18 Feb , 2018  

Rather than re-writing what’s already been done about how to properly perform a deadlift I want to focus specifically on rounding of the lower back during the deadlift since this seems to be a common occurrence among lifters.

Not necessarily a “training error” since a lot of high level lifters utilize this training technique to squeeze out a few pounds onto the bar successfully and injury free, they do this by avoiding end range flexion of the spine. Research done by Stuart McGill found that elite powerlifters have increased levels of kinesthetic awareness and can get a better feel for the amount of spinal flexion during deadlifts.

Beginner lifters on the other hand, must learn the rules before they can break the rules, and learn how to deadlift with a neutral spine since this is the foundation that will keep their back healthy as they develop the technique that will suit THEM the best.

So how can you fix rounding of the lower back in the deadlift? Most people over emphasize lower back and core exercises in an attempt to fix their scared cat looking deadlifts. This isn’t a bad thing to do, and in most cases actually necessary but a better approach might be to increase your glute’s horsepower.

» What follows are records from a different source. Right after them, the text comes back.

-- ==== Sys2Proof/Laws/Operands.lean ====
section
/-! SUPPORT. What the operand forms are, in arithmetic terms, one lemma per function. -/

namespace Sys2Proof.Machine

theorem toNat_and_three (g : Byte) : (g &&& 0b11#8).toNat = g.toNat % 4 := by
  revert g; decide

theorem toNat_shiftRight_five (g : Byte) : (g >>> 5).toNat = g.toNat / 32 := by
  simp [Nat.shiftRight_eq_div_pow]

/-- R55: the invalid Calculate control bytes. -/
theorem calcControl_eq_none {g : Byte} (h : g.toNat % 4 = 0 ∨ g.toNat / 32 = 0 ∨ 5 ≤ g.toNat / 32) :
    calcControl g = none := by
  revert g; decide

theorem calcChannel_isSome {g : Byte} (h : g.toNat % 4 ≠ 0) : ∃ ch, calcChannel g = some ch := by
  have h' : g.toNat % 4 = 1 ∨ g.toNat % 4 = 2 ∨ g.toNat % 4 = 3 := by omega
  unfold calcChannel
  rw [toNat_and_three]
  rcases h' with h | h | h <;> rw [h] <;> exact ⟨_, rfl⟩

/-- R55: channel 1 is `r`, 2 is `g`, 3 is `b`. -/
theorem channelByte_calcChannel {g : Byte} {ch : Channel} (h : calcChannel g = some ch) (t : Pixel) :
    channelByte t ch = if g.toNat % 4 = 1 then t.r else if g.toNat % 4 = 2 then t.g else t.b := by
  unfold calcChannel at h
  rw [toNat_and_three] at h
  split at h <;> cases h <;> simp [channelByte, *]

/-- R55: the operator number of a Calculate whose operator is valid. -/
theorem toNat_of_calcOperator {g : Byte} {op : CalcOp} (h : calcOperator g = some op) :
    g.toNat / 32 = match op with | .add => 1 | .sub => 2 | .mul => 3 | .div => 4 := by
  unfold calcOperator at h
  rw [toNat_shiftRight_five] at h
  split at h <;> cases h <;> assumption

/-- R55: Calculate looks at bits 7..5 and 1..0 only. -/
theorem calcControl_congr {g g' : Byte} (hop : g.toNat / 32 = g'.toNat / 32) (hch : g.toNat % 4 = g'.toNat % 4) :
    calcControl g = calcControl g' := by
  simp only [calcControl, calcOperator, calcChannel, toNat_and_three, toNat_shiftRight_five, hop, hch]

/-- R82: only a division by 0 has no result. -/
theorem calcResult_eq_none {op : CalcOp} {a v : Byte} : calcResult op a v = none ↔ op = .div ∧ v = 0#8 := by
  cases op <;> simp [calcResult]

/-- R121: the accepted byte codes. -/
theorem printable_iff {c : Byte} : printable c = true ↔ 32 ≤ c.toNat ∧ c.toNat ≤ 126 := by
  simp [printable]

end Sys2Proof.Machine
end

The glute max is responsible for hip extension. In the absence of strong hip extensors, the pelvis will fail to stay in the right position, and the erectors become the prime mover. Under load it becomes increasingly challenging to maintain a neutral spine if the pelvis isn’t stabilized in the right position because the spinal segments are connected to your pelvis. If the pelvis doesn’t remain neutral or it posteriorly tilts, the spinal segments will follow resulting in rounding of the lower back.